Hodge, Vanbebber to be honored with statues in Perry Wrestling Monument Park

It's not every city that can claim two legendary wrestlers who share a combined six NCAA titles, two Olympic medals, and Distinguished Member status at the National Wrestling Hall of Fame. Now Perry, Okla. will be honoring hometown mat heroes Dan Hodge and Jack Vanbebber each with a statue in the Perry Wrestling Monument Park, the Hall of Fame announced Tuesday.

The Stillwater, Okla. Hall posted this message on its Facebook page Tuesday: "Danny Hodge and Jack Vanbebber, who were inducted as Distinguished Members in the inaugural National Wrestling Hall of Fame & Museum class in 1976, are going to be immortalized with statues as part of the Perry Wrestling Monument Park in their hometown of Perry, Oklahoma ..."

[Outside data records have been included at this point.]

/-- R216: `mwait` holds its warp when its first read leaves it in a hold. -/
theorem exec_mwait_holds (hi : Issues s c k w (.mwait o)) (hc : chkMwait o c k s = none) (hd : w.stop = .run) (hg : Guarded w o.guard)
    {u : State} (hu : Roused s u) {interval poll : Nat} {armed : Bool}
    (hr : mwaitRead o c k s (mwaitUntil o s w) 256 = u.mwaitHold c k (mwaitUntil o s w) interval poll armed) :
    ∃ t w', exec (.mwait o) s = .next t ∧ HeldBefore t c k w ∧ t.warp? c k = some w' ∧
      w'.stop = .before (mwaitUntil o s w) interval poll armed ∧ t.monitors = u.monitors := by
  obtain ⟨st, a, b, hv⟩ := hu.warp c k w hi.2.1
  let v := ({ w with stop := st, since := a, notBefore := b } : Warp).heldMwait (mwaitUntil o s w) interval poll armed u.cycle
  have hr' : mwaitRead o c k s (mwaitUntil o s w) 256 = u.setWarp c k v := hr.trans (State.mwaitHold_of hv ..)
  have hwv : (u.setWarp c k v).warp? c k = some v := State.warp_setWarp_self ..
  have hh : holdMwait o c k s = (true, u.setWarp c k v) := by
    rw [holdMwait_of hi.2.1 hd hg, hr', hwv]
    rfl
  have hx := runSlot_holds (i := .mwait o) rfl rfl hi.1 hi.2.1 (opFail_of_issues hi) rfl ((w.guardS_iff _).2 hg) (fun b h => nomatch hd.symm.trans h) hc hh
  refine ⟨_, { v with opened := false, ctl := .none }, hx, ⟨_, State.warp_modWarp hwv, sameRegs_stood .., rfl, rfl, rfl, _, _, _, _, rfl⟩,
    State.warp_modWarp hwv, rfl, ?_⟩
  rw [State.modWarp_monitors, State.setWarp_monitors]

/-- R215: the effect of an operation that lets its warp run is all that its bundle does after its hold. -/
theorem effects_running {t : State} {i : Instr} {f : SlotFn} {v : Warp} (hf : slotFn i = some f) (he : f.eff c k t = t.setWarp c k v)
    (hv : v.stop = .run) : t.effects c k none none none (some i) true = t.setWarp c k v := by
  simp only [State.effects, effOf_none, effOf_some hf, freezeOf_none, he, if_true]
  refine State.modWarp_id fun w hw => ?_
  obtain rfl : v = w := Option.some.inj ((State.warp_setWarp_self t c k v).symm.trans hw)
  rw [hv]

/-- R235: `mwait` completes with 1 when its first read ends the hold. -/
theorem exec_mwait_ends (hi : Issues s c k w (.mwait o)) (hc : chkMwait o c k s = none) (hd : w.stop = .run) (hg : Guarded w o.guard)
    {u : State} (hu : Roused s u) (hr : mwaitRead o c k s (mwaitUntil o s w) 256 = u.endMwait c k true) :
    ∃ t w' y, exec (.mwait o) s = .next t ∧ t.warp? c k = some w' ∧ SameRegs w w' ∧ w'.stop = .run ∧ w'.flight = w.flight ++ [y] ∧
      Lands w y 3 1 (.sp (o.d.val % 8)) .none ∧ y.scalar = 1 ∧ (t.core c).l1 = [] := by
  obtain ⟨st, a, b, hv⟩ := hu.warp c k w hi.2.1
  let v := ({ w with stop := .mdone true, since := u.cycle, notBefore := u.cycle + 1 } : Warp)
  have hwv : (u.endMwait c k true).warp? c k = some v := warp_endMwait hv true
  have hh : holdMwait o c k s = (false, u.endMwait c k true) := by
    rw [holdMwait_of hi.2.1 hd hg, hr, hwv]
  have hl : ((u.endMwait c k true).core c).l1 = [] := by
    rw [State.endMwait, State.l1Invalidate, State.core_modCore]
  have hx := runSlot_held (i := .mwait o) rfl rfl hi.1 hi.2.1 (opFail_of_issues hi) rfl ((w.guardS_iff _).2 hg) (fun b h => nomatch hd.symm.trans h) hc hh
    hwv rfl
  have he : effMwait o c k (u.endMwait c k true) = (u.endMwait c k true).setWarp c k ({ v with stop := .run }.landCp (o.d.val % 8) true) :=
    guardedEff_of hwv hg _
  have hz : ({ v with stop := .run }.landCp (o.d.val % 8) true).stop = .run := rfl
  generalize hw1 : ({ v with stop := .run } : Warp).landCp (o.d.val % 8) true = w1 at he hz
  have heff : (u.endMwait c k true).effects c k none none none (some (.mwait o)) true = (u.endMwait c k true).setWarp c k w1 := by
    exact effects_running rfl he hz
  refine ⟨_, w1, (({ v with stop := .run } : Warp).scalarLanding 3 1 (.sp (o.d.val % 8)) .none 1 0), hx.trans (congrArg _ heff), State.warp_setWarp_self ..,
    hw1 ▸ ?_, hz, hw1 ▸ rfl, ⟨rfl, rfl, rfl, rfl, rfl, rfl, rfl⟩, rfl, ?_⟩
  · exact ⟨rfl, rfl, rfl, rfl, rfl, rfl, rfl, rfl, rfl, rfl, rfl, rfl, rfl, rfl, rfl, rfl, rfl⟩
  · rw [State.setWarp, State.core_modCore]
    exact hl

/-- R235: `mwait` whose hold has ended lands the predicate with which it ended. -/
theorem exec_mwait_done {b : Bool} (hi : Issues s c k w (.mwait o)) (hd : w.stop = .mdone b) (hg : Guarded w o.guard) :
    exec (.mwait o) s = .next (s.setWarp c k ({ w with stop := .run }.landCp (o.d.val % 8) b)) := by
  have he : effMwait o c k s = s.setWarp c k ({ w with stop := .run }.landCp (o.d.val % 8) b) := by
    rw [effMwait, guardedEff_of hi.2.1 hg, hd]
  rw [exec_eq_runSlot rfl, runSlot_afterHold rfl rfl hi.1 hi.2.1 (opFail_of_issues hi) rfl ((w.guardS_iff _).2 hg) hd rfl,
    effects_running rfl he rfl]

/-- R212: `mwait` without its guard does nothing. -/
theorem exec_mwait_off (hi : Issues s c k w (.mwait o)) (hg : ¬Guarded w o.guard) : exec (.mwait o) s = .next s := by
  rw [exec_eq_runSlot rfl, runSlot_unheld rfl rfl hi.1 hi.2.1 (opFail_of_issues hi) ((w.guardS_false_iff _).2 hg)
    (guardedCheck_off hi.2.1 hg _) rfl, effects_plain rfl]
  exact congrArg _ (guardedEff_off hi.2.1 hg _)

theorem roused_learn (s : State) (c : Nat) (e : TlbEntry) : Roused s (s.learn c e) :=
  ⟨fun d j w hw => ⟨w.stop, w.since, w.notBefore, ((onlyTlb_learn s c e).warp d j).trans hw⟩⟩

theorem learn_slices (s : State) (c : Nat) (e : TlbEntry) : (s.learn c e).slices = s.slices ∧ (s.learn c e).monitors = s.monitors := by
  obtain ⟨xs, ys, h⟩ := learn_form s c e
  rw [h]
  exact ⟨rfl, rfl⟩

theorem roused_arm (s : State) (m : Monitor) : Roused s (s.arm m) := roused_same rfl

theorem roused_mwaitSeen (s : State) (c : Nat) (e : TlbEntry) (pa : Pa) (n : Nat) : Roused s (s.mwaitSeen c e pa n) :=
  (roused_learn ..).trans (roused_homeGet ..)

theorem readQuietly_mwaitSeen {s : State} (hl : Unlogged s) (c : Nat) (e : TlbEntry) (pa : Pa) (n : Nat) : ReadQuietly s (s.mwaitSeen c e pa n) := by
  obtain ⟨hs, hm⟩ := learn_slices s c e
  have hl' : Unlogged (s.learn c e) := fun i => by
    have := hl i
    rwa [State.slice, hs]
  obtain ⟨h1, h2, h3⟩ := readQuietly_homeGet hl' pa n 0 (352 + c)
  exact ⟨h1.trans hm, h2.trans (onlyTlb_learn s c e).cycle, h3⟩

/-- R236: `mwait` whose condition does not hold arms a monitor, or waits for its next poll. -/
theorem mwait_unmet (hi : Issues s c k w (.mwait o)) (hc : chkMwait o c k s = none) (hd : w.stop = .run) (hg : Guarded w o.guard)
    (hp : s.place c w .read (w.s o.a.val).toNat = some (q, e)) (hb : ¬mwaitBehind o c k s w q.pa)
    (hm : mwaitCond (o.sub.val % 8) (mwaitN o) (s.homeGet q.pa (mwaitN o) 0 (352 + c)).1 (w.s o.b.val).toNat = false) :
    ∃ t, exec (.mwait o) s = .next t ∧ HeldBefore t c k w ∧
      (mayMonitor q = true → Unlogged s → s.monitorsUsed q.pa.addr < 256 →
        t.monitors = s.monitors ++ [⟨c, k, q.pa.addr, mwaitN o, o.sub.val % 8, w.s o.b.val, mwaitUntil o s w⟩]) ∧
      (Unlogged s → mayMonitor q = false ∨ 256 ≤ s.monitorsUsed q.pa.addr →
        t.monitors = s.monitors ∧ ∃ w', t.warp? c k = some w' ∧ w'.stop = .before (mwaitUntil o s w) 512 (s.cycle + 256) false) := by
  have hr := mwaitRead_first hi.2.1 hp (mwaitUntil o s w) 256 hb
  have hseen := roused_mwaitSeen s c e q.pa (mwaitN o)
  have hused : Unlogged s → (s.mwaitSeen c e q.pa (mwaitN o)).monitorsUsed q.pa.addr = s.monitorsUsed q.pa.addr := fun hl => by
    rw [State.monitorsUsed, (readQuietly_mwaitSeen hl c e q.pa (mwaitN o)).1]
    rfl
  rw [hm, if_neg Bool.false_ne_true] at hr
  by_cases ha : mayMonitor q && decide ((s.mwaitSeen c e q.pa (mwaitN o)).monitorsUsed q.pa.addr < Config.monitorEntries)
  · rw [if_pos ha] at hr
    obtain ⟨hmay, hlt⟩ := Bool.and_eq_true_iff.1 ha
    have hlt : (s.mwaitSeen c e q.pa (mwaitN o)).monitorsUsed q.pa.addr < 256 := of_decide_eq_true hlt
    obtain ⟨t, w', hx, hh, hw', hst, hmon⟩ := exec_mwait_holds hi hc hd hg ((hseen.trans (roused_logAccess ..)).trans (roused_arm ..)) hr
    refine ⟨t, hx, hh, fun _ hl _ => ?_, fun hl h => ?_⟩
    · have hq := readQuietly_mwaitSeen hl c e q.pa (mwaitN o)
      rw [hmon, State.arm, ((onlyL2_logAccess hq.2.2 ..).readQuietly hq).1]
    · rcases h with h | h
      · rw [hmay] at h
        exact absurd h (by decide)
      · rw [hused hl] at hlt
        omega
  · rw [if_neg ha] at hr
    obtain ⟨t, w', hx, hh, hw', hst, hmon⟩ := exec_mwait_holds hi hc hd hg hseen hr
    refine ⟨t, hx, hh, fun hmay hl hlt => absurd ?_ ha, fun hl _ => ?_⟩
    · rw [hused hl, hmay]
      exact decide_eq_true hlt
    · obtain ⟨hmo, hcy, _⟩ := readQuietly_mwaitSeen hl c e q.pa (mwaitN o)
      refine ⟨hmon.trans hmo, w', hw', ?_⟩
      rw [hst, hcy]
      rfl

end

/-- R234: the conditions of `mwait`. -/
theorem mwaitCond_iff (m n x v : Nat) : mwaitCond m n x v = true ↔ match m with
    | 0 => x = v % 2 ^ (8 * n)
    | 1 => x ≠ v % 2 ^ (8 * n)
    | 2 => signExt x (8 * n) < signExt (v % 2 ^ (8 * n)) (8 * n)
    | 3 => signExt (v % 2 ^ (8 * n)) (8 * n) ≤ signExt x (8 * n)
    | 4 => x < v % 2 ^ (8 * n)
    | _ => v % 2 ^ (8 * n) ≤ x := by
  unfold mwaitCond
  match m with
  | 0 | 1 | 2 | 3 | 4 | _ + 5 => exact decide_eq_true_iff

theorem mayMonitor_iff (q : Place) : mayMonitor q = true ↔ q.pa.space = .hbm ∧ q.ms = false ∧ q.pod = false := by
  simp only [mayMonitor, Bool.and_eq_true, decide_eq_true_eq, Bool.not_eq_true', and_assoc]

theorem homeGet_device {s : State} {pa : Pa} (h : s.localAddr pa = some pa.addr) (n op req : Nat) :
    (s.homeGet pa n op req).1 = s.devGet pa.addr n := by
  simp only [State.homeGet, h]

/-! ## The clauses -/

theorem ainit_clauses {s : State} {c k : Nat} {w : Warp} {o : CSOp} (hi : Issues s c k w (.ainit o)) (hg : Guarded w o.guard) :
    ((w.s o.a.val).toNat % 16 ≠ 0 → exec (.ainit o) s = .next (s.failWhole c k 8 ⟨0x140, (w.s o.a.val).toNat, 0⟩ 3)) ∧
      ((w.s o.a.val).toNat % 16 = 0 → signed64 (w.s o.a.val).toNat < 0 ∨ s.allocOf w < signed64 (w.s o.a.val).toNat + 16 →
        exec (.ainit o) s = .next (s.failWhole c k 8 ⟨0x141, (w.s o.a.val).toNat, 0⟩ 3)) := by
  refine ⟨fun ha => ?_, fun ha hb => ?_⟩
  · rw [exec_ainit_fail hi hg fun h => ha h.1, if_pos ha]
  · have hf : ¬SpFits (s.allocOf w) 16 (w.s o.a.val).toNat := fun h => by
      obtain ⟨_, h0, h1⟩ := h
      omega
    rw [exec_ainit_fail hi hg hf, if_neg (not_not.2 ha)]

/-- Settles O31: an arrival word is checked and written, a hold before the bundle ends or keeps its warp, and the read of `mwait` at the home decides
which. -/
theorem wordWaits : Obligations.WordWaits := by
  unfold Obligations.WordWaits
  refine ⟨⟨fun o s c k w hi => ⟨exec_ainit_off hi, fun hg => (ainit_clauses hi hg).1, fun hg => (ainit_clauses hi hg).2,
      fun hg ha h0 h1 => ainit_ok hi hg ⟨ha, h0, h1⟩⟩, fun o s c k w hi hd hc => ⟨await_met hi hd hc, fun hm => ?_⟩,
      fun o s c k w b hi hd hg => ⟨_, exec_await_done hi hd hg, State.warp_setWarp_self .., quiet_setWarp ..⟩⟩,
    fun o s c k w q e hi hc hd hg hp => ?_, fun o s c k w b hi hd hg => ?_, fun o s c k w hi _ hg => ⟨s, exec_mwait_off hi hg, hi.2.1, quiet_refl ..⟩⟩
  · obtain ⟨hg, hm⟩ := not_or.1 hm
    exact await_unmet hi hd hc (not_not.1 hg) (not_not.1 hm)
  · intro n dl first x v met used
    have hdev : s.localAddr q.pa = some q.pa.addr → x = s.devGet q.pa.addr n := fun h => homeGet_device h n 0 (352 + c)
    have hmet : mwaitCond (o.sub.val % 8) (mwaitN o) x (w.s o.b.val).toNat = true ↔ met := mwaitCond_iff ..
    by_cases hb : mwaitBehind o c k s w q.pa
    · obtain ⟨t, w', hx, hh, hw', hst, _⟩ := exec_mwait_holds hi hc hd hg (roused_learn s c e) (mwaitRead_behind hi.2.1 hp _ _ hb)
      exact ⟨t, hx, hdev, fun _ => ⟨hh, w', hw', hst⟩, fun h => absurd hb h, fun h => absurd hb h⟩
    · by_cases hm : met
      · have hr := (mwaitRead_first hi.2.1 hp (mwaitUntil o s w) 256 hb).trans (if_pos (hmet.2 hm))
        obtain ⟨t, w', y, hx, h⟩ := exec_mwait_ends hi hc hd hg (roused_mwaitSeen ..) hr
        exact ⟨t, hx, hdev, fun h => absurd h hb, fun _ _ => ⟨w', y, h⟩, fun _ h => absurd hm h⟩
      · obtain ⟨t, hx, hh, harm, hpoll⟩ := mwait_unmet hi hc hd hg hp hb (Bool.eq_false_iff.2 fun h => hm (hmet.1 h))
        refine ⟨t, hx, hdev, fun h => absurd h hb, fun _ h => absurd h hm, fun _ _ => ⟨hh, fun hq => harm ((mayMonitor_iff q).2 hq), fun hl h => ?_⟩⟩
        exact hpoll hl (h.imp_left fun h => Bool.eq_false_iff.2 fun hq => h ((mayMonitor_iff q).1 hq))
  · exact ⟨_, _, exec_mwait_done hi hd hg, State.warp_setWarp_self .., quiet_setWarp .., ⟨rfl, rfl, rfl, rfl, rfl, rfl, rfl⟩, rfl⟩

end Sys2Proof.Machine
end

In September, the Perry Wrestling Foundation unveiled a model of the new park, to be located in downtown Perry, on the north side of the town square, with the message, "If all goes well, we will have the grand opening in May 2016."

The statues of the two wrestlers are being crafted by Jim Franklin, whose sculptures are on display across Oklahoma. He has a studio on the square in Perry.

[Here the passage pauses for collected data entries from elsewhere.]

-- ==== Sys2Proof/Word.lean ====
section
/-! DEFINITION. The word types of the machine and the two ways a byte pair makes a word (spec/10 R22, R25; 20 R60). -/

namespace Sys2Proof

/-- One byte of the data space, one general register (R20). -/
abbrev Byte := BitVec 8

/-- One program word, one data address, one word address (R25, R60, R61). -/
abbrev Word := BitVec 16

/-- The position of a general register in the register file, 0 to 31 (R20). -/
abbrev Reg := Fin 32

/-- The low byte of a word, bits 7:0. -/
abbrev Word.lo (w : Word) : Byte := w.extractLsb' 0 8

/-- The high byte of a word, bits 15:8. -/
abbrev Word.hi (w : Word) : Byte := w.extractLsb' 8 8

end Sys2Proof
end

Current wrestling fans probably recognize the Dan Hodge name, as it graces the Hodge Trophy which is presented each year to the nation's top collegiate wrestler. Daniel Allen Hodge wrestled for Perry High School, where he won the 165-pound Oklahoma state title in 1951. After serving in the U.S. Navy, Hodge enrolled at the University of Oklahoma in Norman, where he compiled a perfect 46-0 record, claiming three Big Seven and NCAA titles at 177 pounds from 1955-57. He won 36 of those matches by pin, earning him the nicknames "Dangerous Dan" and "Homicide Hodge." In addition, Hodge earned a silver medal in freestyle at the 1956 Olympics in Melbourne, Australia. Furthermore, Hodge owns the distinction of being the only amateur wrestler to be featured on the cover of Sports Illustrated as an amateur wrestler (1957) in the more than 60-year history of the magazine. Hodge still resides in his hometown of Perry.

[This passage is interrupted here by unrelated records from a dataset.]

-- ==== Sys2Proof/Machine/Operands.lean ====
section
/-! DEFINITION. Operand forms: pointer addressing (spec/45 R360 to R362), I/O addresses (spec/20 R74), relative targets
(spec/44 R300), program-memory bytes (spec/45 R400), and the one-instruction shapes over them. -/

namespace Sys2Proof.Machine

/-! ### Addresses -/

/-- The three pointers (R22). -/
inductive Pointer where
  | x
  | y
  | z
  deriving DecidableEq, Repr

/-- R22: the low register of a pointer; the next register is its high byte. -/
def Pointer.low : Pointer → Reg
  | .x => 26
  | .y => 28
  | .z => 30

/-- The addressing forms of R360. -/
inductive Form where
  | plain
  | postInc
  | preDec
  | disp (q : BitVec 6)
  deriving DecidableEq, Repr

/-- R360: the form writes the pointer. -/
def Form.updates : Form → Bool
  | .plain => false
  | .postInc => true
  | .preDec => true
  | .disp _ => false

/-- R360, R361: the effective address, modulo 2^16. -/
def effectiveAddress (s : State) (p : Pointer) : Form → Word
  | .plain => s.pair p.low
  | .postInc => s.pair p.low
  | .preDec => s.pair p.low - 1
  | .disp q => s.pair p.low + q.setWidth 16

/-- R360: the pointer update before the access at `a`: the pre-decrement form's. -/
def updateBefore (s : State) (p : Pointer) (a : Word) : Form → State
  | .preDec => s.setPair p.low a
  | .plain => s
  | .postInc => s
  | .disp _ => s

/-- R360: the pointer update after the access at `a`: the post-increment form's, from the captured address (D41). -/
def updateAfter (s : State) (p : Pointer) (a : Word) : Form → State
  | .postInc => s.setPair p.low (a + 1)
  | .plain => s
  | .preDec => s
  | .disp _ => s

/-- R362: the form writes the pointer and `d` is one of the pointer's two registers. -/
def overlaps (p : Pointer) (f : Form) (d : Reg) : Bool :=
  f.updates && (d.val == p.low.val || d.val == p.low.val + 1)

/-- R74: the data address of a 6-bit I/O address. -/
def ioAddr6 (a : BitVec 6) : Word := a.setWidth 16 + 32

/-- R74: the data address of a 5-bit I/O address. -/
def ioAddr5 (a : BitVec 5) : Word := a.setWidth 16 + 32

/-- R300: the target of a relative offset already extended to 16 bits. -/
def relTarget (s : State) (k : Word) : Word := s.pc + k + 1

/-! ### Instruction shapes -/

/-- An instruction of one cycle that writes a register and the flags. -/
def writeRegFlags (s : State) (d : Reg) (v : Byte) (f : Flags) : Res State :=
  .next (((s.setFlags f).setReg d v).retireNext 1)

/-- An instruction of one cycle that writes the flags only. -/
def writeFlags (s : State) (f : Flags) : Res State := .next ((s.setFlags f).retireNext 1)

/-- An instruction of one cycle that writes a register only. -/
def writeReg (s : State) (d : Reg) (v : Byte) : Res State := .next ((s.setReg d v).retireNext 1)

/-- R360, R370 to R380: an indirect load; the data register is written last. -/
def loadIndirect (s : State) (p : Pointer) (f : Form) (d : Reg) : Res State :=
  if overlaps p f d then .refused .pointerOverlap
  else
    let a := effectiveAddress s p f
    (memRead (updateBefore s p a f) a).bind fun (v, s1) =>
    .next (((updateAfter s1 p a f).setReg d v).retireNext 2)

/-- R360, R386 to R396: an indirect store. -/
def storeIndirect (s : State) (p : Pointer) (f : Form) (r : Reg) : Res State :=
  if overlaps p f r then .refused .pointerOverlap
  else
    let a := effectiveAddress s p f
    let s0 := updateBefore s p a f
    (memWrite s0 a (s0.reg r)).bind fun s1 =>
    .next ((updateAfter s1 p a f).retireNext 2)

/-- R400 `LpmByte(z)`: the word at `z >> 1`, its high byte when `z[0]` is 1. -/
def lpmByte (s : State) (z : Word) : Res Byte :=
  (pmRead s (z >>> 1)).bind fun w => .next (if z[0] then w.hi else w.lo)

/-- R400 to R406: a program-memory load of 3 cycles through Z, plain or post-increment. -/
def loadProgram (s : State) (f : Form) (d : Reg) : Res State :=
  if overlaps .z f d then .refused .pointerOverlap
  else
    let z := s.pair Pointer.z.low
    (lpmByte s z).bind fun v =>
    .next (((updateAfter s .z z f).setReg d v).retireNext 3)

/-- R420 to R423: read the byte at Z, write `f old` there, put the old byte in `R[d]`. -/
def exchangeZ (s : State) (d : Reg) (f : Byte → Byte → Byte) : Res State :=
  let a := s.pair Pointer.z.low
  (memRead s a).bind fun (old, s1) =>
  (memWrite s1 a (f old (s1.reg d))).bind fun s2 =>
  .next ((s2.setReg d old).retireNext 2)

/-- R280, R281: read an I/O byte, write it back changed. -/
def modifyIo (s : State) (a : BitVec 5) (f : Byte → Byte) : Res State :=
  (memRead s (ioAddr5 a)).bind fun (v, s1) =>
  (memWrite s1 (ioAddr5 a) (f v)).bind fun s2 =>
  .next (s2.retireNext 2)

/-- R330 `Skip(cond)`: the next opcode is read, only to size it, when the condition is true. -/
def skip (s : State) (cond : Bool) : Res State :=
  if cond then
    (pmRead s (s.pc + 1)).bind fun wn =>
    .next (s.retire (s.pc + 1 + BitVec.ofNat 16 (wordSize wn)) (1 + wordSize wn))
  else .next (s.retireNext 1)

/-- R340, R341: a conditional branch, 2 cycles when taken. -/
def branch (s : State) (cond : Bool) (k : BitVec 7) : Res State :=
  if cond then .next (s.retire (relTarget s (k.signExtend 16)) 2) else .next (s.retireNext 1)

/-- R240 `Mul(a, b, fractional)`: the operands already read as integers. -/
def multiply (s : State) (a b : Int) (fractional : Bool) : Res State :=
  let p := BitVec.ofInt 16 (a * b)
  let res := if fractional then p <<< 1 else p
  .next (((s.setFlags (mulFlags s.flags p res)).setPair 0 res).retireNext 2)

end Sys2Proof.Machine
end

Jack Francis Vanbebber made his mark on the wrestling mat decades earlier. Despite having been run over by a wagon wheel at age 6 (causing serious injury to his chest), Vanbebber became a wrestler at Perry High, becoming an Oklahoma state champ ... then took his talent to Oklahoma State, competing for all-time great coach Ed Gallagher. Vanbebber put together a flawless 22-0 record, winning three NCAA championships in 1929-31 at 155 and 165 pounds. After graduation, Vanbebber headed west to Los Angeles to compete at the 1932 Olympics ... bringing home a gold medal in freestyle as a middleweight by defeating the defending world champion. After a long career in the oil industry, Vanbebber passed away in 1986 at age 78. His inspirational life is immortalized in the book "A Distant Flame."

Hodge and Vanbebber aren't the only native Oklahoma wrestlers to be honored in statue form. A few years ago, 1960 Olympic gold medalists and Oklahoma State mat greats Shelby Wilson and the late Doug Blubaugh were immortalized with statues at their high school in Ponca City, Okla. Wayne Baughman, Olympian and 1962 NCAA champ for the Oklahoma Sooners, displayed his chiseled physique for a U.S. Air Force Monument installed in the mid-1960s in downtown Oklahoma City.

Individuals wishing to offer financial support to the effort to honor Hodge and Vanbebber in statue form may make a tax-deductible donation, made out to the Perry Wrestling Foundation, and mailed to P.O. Box 55, Perry, OK 73077.